- Born: 23 February 1928 Würzburg, Germany
- Died: 5 November 1989 (aged 61) New York City
- Occupations: housewife, executive director of American Mensa

= Margot Seitelman =

American Mensa first manager (1928–1989)

Margot Seitelman (23 February 1928 - 5 November 1989) was the first executive director of American Mensa, from 1961 shortly after its formation until her death in 1989. The offices of the organization were originally in her apartment.

==Biography==
===Early life===
Seitelman was born in Würzburg, Germany to a Jewish family and immigrated to America via Luxembourg, where she settled in Brooklyn, New York.

===Career===
The American branch of Mensa International formed starting in 1959. Two years later, it was incorporated. It began to outgrow its all-volunteer status, and needed a paid employee to manage its affairs. The original Mensa organization in Britain had set a precedent of having a housewife manage the organization out of her home. Thus, when Seitelman answered the Mensa advertisement in The New York Times, she appeared to be an excellent match. She ran Mensa out of her Brooklyn apartment.

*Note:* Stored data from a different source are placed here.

-- ==== Sys2Proof/Machine/Atomic.lean ====
section
/-! DEFINITION. Majors 0x42 and 0x43: atomics and bank operations (R226 to R229). -/

namespace Sys2Proof.Machine

/-! ### The values (R226, R228) -/

/-- The FP32 sum, rounded to nearest even; NaN results are canonical, and an abandoned pattern in memory is a NaN (R226, R228). -/
def addF32 (a b : W32) : W32 := roundF32 .rne (Val.add .rne (f32Val a) (f32Val b))

/-- The new memory value of an atomic by its FN: `m` old, `b` comparand, `c` data (R226). -/
def amoNew (fn : Nat) (m b c : W64) : W64 :=
  match fn with
  | 0 => m + c
  | 1 => (addF32 (bits m 0 32) (bits c 0 32)).setWidth 64
  | 2 => if m.sle c then m else c
  | 3 => if m.sle c then c else m
  | 4 => if m.ule c then m else c
  | 5 => if m.ule c then c else m
  | 6 => m &&& c
  | 7 => m ||| c
  | 8 => m ^^^ c
  | 9 => c
  | _ => if m = b then c else m

/-- The new memory value of a bank operation by its FN (R228). -/
def bankNew (fn : Nat) (m c : W64) : W64 :=
  match fn with
  | 0 => m + c
  | 1 => (addF32 (bits m 0 32) (bits c 0 32)).setWidth 64
  | 2 => if m.sle c then c else m
  | 3 => (roundF32 .rne (Val.add .rne (Val.mul (f32Val (bits c 32 32)) (f32Val (bits c 0 32))) (f32Val (bits m 0 32)))).setWidth 64
  | _ => BitVec.ofNat 64 (min ((bits m 0 32).toNat + (bits c 0 32).toNat) (2 ^ 32 - 1))

/-- The width of an operation's word (R218, R226, R228). -/
def rmwBytes (maj fn : Nat) : Nat :=
  if maj = 0x42 then (if fn = 1 then 4 else 8) else if fn = 0 ∨ fn = 2 then 8 else 4

/-- The new value of an operation of either major. -/
def rmwNew (maj fn : Nat) (m b c : W64) : W64 := if maj = 0x42 then amoNew fn m b c else bankNew fn m c

/-- Whether an operation's data holds an abandoned pattern that traps (R226, R228). -/
def rmwAbandoned (maj fn : Nat) : Scalar → Bool
  | .data c =>
    (decide (fn = 1) && isAbandoned (bits c 0 32)) ||
      (decide (maj = 0x43 ∧ fn = 3) && (isAbandoned (bits c 0 32) || isAbandoned (bits c 32 32)))
  | _ => false

/-! ### Where it is performed (R190, R213, R227) -/

/-- In the core's L1, on words that the core owns and whose current value it holds; otherwise they are registered and read first, and
the operation waits (R227). -/
def rmwL1 (s : State) (k : TaskKey) (va : W64) (pa n prio : Nat) (f : W64 → W64) : Except Stop (State × W64) :=
  let line := pa / 128
  let l := l1Line (coreOf s k.core) line
  let mask := wordsOf (pa % 128) n
  if l.owned &&& mask = mask && l1Has s k.core pa n then
    let old := BitVec.ofNat 64 (leNat (l1Bytes s k.core pa n))
    .ok (l1Write s k.core pa (leBytes n (f old).toNat) (.task (refOr s k)) prio, old)
  else if (coreOf s k.core).readsOut.any (·.1 == line) then .error (.stall s)
  else
    let s := registerWords (makeRoom s k.core line) k.core line (.task (refOr s k)) mask
    .error (.stall (requestLine s (curLaunch s) k.core (spaceOfTask s k) va pa n prio))

/-- At the home, bank or proxy: owners are revoked, and the word is read and written as one step (R190, R227). Clean copies of the task's own
core hold the result, so that the task's later loads see it (R220, log 22). -/
def rmwHome (s : State) (pa n : Nat) (f : W64 → W64) : Except Stop (State × W64) := do
  ownStoresFirst s pa n
  placeReady s pa n true true
  soundFor s (curLaunch s) pa n
  let old := BitVec.ofNat 64 (leNat (homeRead s pa n))
  let bs := leBytes n (f old).toNat
  .ok (refreshOwn (homeWrite s pa bs) pa bs, old)

/-- Whether an operation at a scope is performed in the L1 of the executing task's core (R227). -/
def inL1 (s : State) (scope : Scope) : Bool :=
  match s.cur with
  | .task k => !beyondCore s k scope
  | _ => false

/-- An update of memory where its scope and its address say (R190, R213, R227). -/
def rmwMem (s : State) (va : W64) (pa n : Nat) (scope : Scope) (prio : Nat) (f : W64 → W64) : Except Stop (State × W64) :=
  let home (s : State) : Except Stop (State × W64) :=
    match s.cur with
    | .task k => if inL1 s scope then rmwL1 s k va pa n prio f else rmwHome s pa n f
    | _ => rmwHome s pa n f
  match physKind pa with
  | .bank _ _ =>
    let old := BitVec.ofNat 64 (leNat (readBytes s.mem pa n))
    .ok (homeWrite s pa (leBytes n (f old).toNat), old)
  | .far =>
    match farTarget s (curDie s) pa with
    | .unreachable => trapOf .remoteUnreachable
    | .fabric _ =>
      let old := BitVec.ofNat 64 (leNat (remoteBytes s pa n))
      .ok (noteRemote s (curDie s) pa (leBytes n (f old).toNat), old)
    | .host _ => home s
  | _ => home s

/-- A bank operation reaches bank memory only (R228). -/
def bankOnly (maj pa : Nat) : Except Stop Unit :=
  if maj = 0x43 then (match physKind pa with | .bank _ _ => .ok () | _ => trapOf .extent) else .ok ()

/-- An update at its target: the local store, or memory; a page that is absent is not for it. -/
def rmwAt (s : State) (maj : Nat) (va : W64) (t : Target) (n : Nat) (scope : Scope) (prio : Nat) (f : W64 → W64) :
    Except Stop (State × W64) :=
  match t with
  | .localStore off =>
    if maj = 0x43 then trapOf .extent
    else
      let old := BitVec.ofNat 64 (leNat (localRead s off n))
      .ok (localWrite s va off (leBytes n (f old).toNat), old)
  | .mem pa => do
    bankOnly maj pa
    rmwMem s va pa n scope prio f
  | .page _ => .error (.stall s)

/-- An update that met a page fault: with a destination it holds its task, and without one it retires into the side log (R221, R273). -/
def rmwFault (s : State) (o : Operands) (maj fn : Nat) (va : W64) (protect : Bool) (b c : W64) : Exec :=
  match s.cur with
  | .task k =>
    match o.dst with
    | .s i =>
      let id := nextProducer s
      let acq := if MemOrder.acquires (Mod.order o.mod) then some (Mod.scope o.mod) else none
      let s := startProducer s o.dst (.heldAtomic maj fn i va b c (Mod.scope o.mod) (Mod.evict o.mod)) acq
      let t := thread s
      .ok (reportFault (withThread s { t with producers := t.producers.map fun p => if p.id = id then { p with held := true } else p })
        (taskFault s k va protect .atomic 0xFFFFFFFF))
    | _ =>
      let r := refOr s k
      let space := (launchOf s r.launch).space
      if logRoom s k 1 then
        .ok (logAccess s k { id := 0, task := r, space := space, gen := spaceGen s (k.core / 4) space, va := va, content := [], maj := maj,
                             fn := fn, operand := c, comparand := b, ord := Mod.order o.mod, scope := Mod.scope o.mod,
                             evict := Mod.evict o.mod, also := [] } (some (va, protect)) .atomic)
      else .error (.stall s)
  | _ => .ok s

/-- An update waits behind entries of the side log that overlap it, and behind the task's outstanding loads of its bytes (R220, R276). -/
def rmwOrdered (s : State) (va : W64) (n : Nat) : Except Stop Unit :=
  if bytesBusy s va n then .error (.stall s) else .ok ()

/-- The result of an update: its destination fills with the old value (R221, R226). -/
def rmwDone (o : Operands) (s : State) (old : W64) : State :=
  produceAccessS (acquire s (Mod.order o.mod) (Mod.scope o.mod)) o.dst (.data old)

/-- An atomic or bank operation over its sources (R139, R216 to R221, R226, R228). -/
def rmwOp (o : Operands) (s : State) (maj fn : Nat) (off : Scalar) (b : W64) (data : Scalar) : Exec := do
  let n := rmwBytes maj fn
  let ea ← effective (scalarOf s o.a) off
  memGate s (Mod.order o.mod) (Mod.scope o.mod)
  producerRoom s
  aligned ea n
  canonicalOr ea
  let t ← translate s ea n true true
  (match t with
    | .mem pa => bankOnly maj pa
    | .localStore _ => if maj = 0x43 then trapOf .extent else .ok ()
    | .page _ => .ok ())
  reached s [t]
  if rmwAbandoned maj fn data then .error (.trap .abandoned 2 0) else .ok ()
  let c := Scalar.pattern data
  match t with
  | .page protect => do
    let s' ← rmwFault s o maj fn ea protect b c
    .ok (retire (consumeAll s' o))
  | t => do
    rmwOrdered s ea n
    let (s', old) ← rmwAt s maj ea t n (Mod.scope o.mod) (Mod.evict o.mod) fun m => rmwNew maj fn m b c
    .ok (retire (consumeAll (rmwDone o s' old) o))

/-- An atomic of the form `[a+b], c` (R226). -/
def atomicOp (o : Operands) (s : State) (fn : Nat) : Host.Outcome State Fault Refusal :=
  issue Places.all o s (predicated s (Field.pred o.a) do
    ready s o
    rmwOp o s 0x42 fn (scalarOf s o.b) 0 (scalarOf s o.c))

/-- A bank operation (R228). -/
def bankOp (o : Operands) (s : State) (fn : Nat) : Host.Outcome State Fault Refusal :=
  issue Places.sites o s (predicated s (Field.pred o.a) do
    ready s o
    rmwOp o s 0x43 fn (scalarOf s o.b) 0 (scalarOf s o.c))

/-- AMOADD (R226). -/
def execAmoadd (o : Operands) (s : State) : Host.Outcome State Fault Refusal := atomicOp o s 0
/-- AMOADDF (R226). -/
def execAmoaddf (o : Operands) (s : State) : Host.Outcome State Fault Refusal := atomicOp o s 1
/-- AMOMIN (R226). -/
def execAmomin (o : Operands) (s : State) : Host.Outcome State Fault Refusal := atomicOp o s 2
/-- AMOMAX (R226). -/
def execAmomax (o : Operands) (s : State) : Host.Outcome State Fault Refusal := atomicOp o s 3
/-- AMOMINU (R226). -/
def execAmominu (o : Operands) (s : State) : Host.Outcome State Fault Refusal := atomicOp o s 4
/-- AMOMAXU (R226). -/
def execAmomaxu (o : Operands) (s : State) : Host.Outcome State Fault Refusal := atomicOp o s 5
/-- AMOAND (R226). -/
def execAmoand (o : Operands) (s : State) : Host.Outcome State Fault Refusal := atomicOp o s 6
/-- AMOOR (R226). -/
def execAmoor (o : Operands) (s : State) : Host.Outcome State Fault Refusal := atomicOp o s 7
/-- AMOXOR (R226). -/
def execAmoxor (o : Operands) (s : State) : Host.Outcome State Fault Refusal := atomicOp o s 8
/-- AMOSWAP (R226). -/
def execAmoswap (o : Operands) (s : State) : Host.Outcome State Fault Refusal := atomicOp o s 9
/-- AMOCAS (R226): `[a]`, with B the comparand and C the new value. -/
def execAmocas (o : Operands) (s : State) : Host.Outcome State Fault Refusal :=
  issue Places.all o s (predicated s (Field.pred o.a) do
    ready s o
    rmwOp o s 0x42 10 (.data 0) (Scalar.pattern (scalarOf s o.b)) (scalarOf s o.c))

/-- BKADD (R228). -/
def execBkadd (o : Operands) (s : State) : Host.Outcome State Fault Refusal := bankOp o s 0
/-- BKADDF (R228). -/
def execBkaddf (o : Operands) (s : State) : Host.Outcome State Fault Refusal := bankOp o s 1
/-- BKMAX (R228). -/
def execBkmax (o : Operands) (s : State) : Host.Outcome State Fault Refusal := bankOp o s 2
/-- BKAXPY (R228). -/
def execBkaxpy (o : Operands) (s : State) : Host.Outcome State Fault Refusal := bankOp o s 3
/-- BKCNT (R228). -/
def execBkcnt (o : Operands) (s : State) : Host.Outcome State Fault Refusal := bankOp o s 4

end Sys2Proof.Machine
end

Her title was variously given as Director, Executive Secretary, and Executive Director.

Until it separated from U.S. Mensa in 1967, Margot also administered Canadian Mensa memberships.

Later, when the organization outgrew her ability to manage it part-time out of her home, her duties expanded to full-time stewardship, and an office suite was rented, though still in the same building in which she lived.

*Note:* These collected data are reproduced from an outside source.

/-! ### The ramp limiter (R310, R311) -/

/-- RAMP_WINDOW (R310): a window ends. Its count is kept within STEP of the window before: issues above it move into the next window, with
empty slots whose number is timing (log 3), and dummy slots fill a fall. -/
def execRampWindow (core : Nat) (s : State) : Host.Outcome State Fault Refusal :=
  let x := coreOf s core
  let step := field x.rampCfg 0 8 * 14400 / 256
  let last := field x.rampStat 0 14
  let count := max (last - step) (min (last + step) (min 14400 x.rampCount))
  let sat (a : W64) (n : Nat) : W64 := BitVec.ofNat 64 (min (2 ^ 32 - 1) (a.toNat + n))
  .next (setCore s core { x with rampStat := BitVec.ofNat 64 count, rampCount := x.rampCount - count,
                                 rampEmpty := if count < x.rampCount then sat x.rampEmpty (Config.cycles s.clock) else x.rampEmpty,
                                 rampDummy := sat x.rampDummy (count - x.rampCount) })

end Sys2Proof.Machine
end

In her 28 years as an employee, she became affectionately known as the mother of American Mensa.

===Marriage and children===
Seitelman married and had three sons. Her marriage lasted 40 years.

===Legacy===
Seitelman died of cancer on 5 November 1989, at age 61, in Manhattan. At the time, she still held the executive director position for American Mensa. After her death, the organization moved its headquarters to Arlington, Texas, and expanded its staff.

==Awards==
Though she led American Mensa for 28 years, she never became a member. After her death, she was awarded an honorary membership.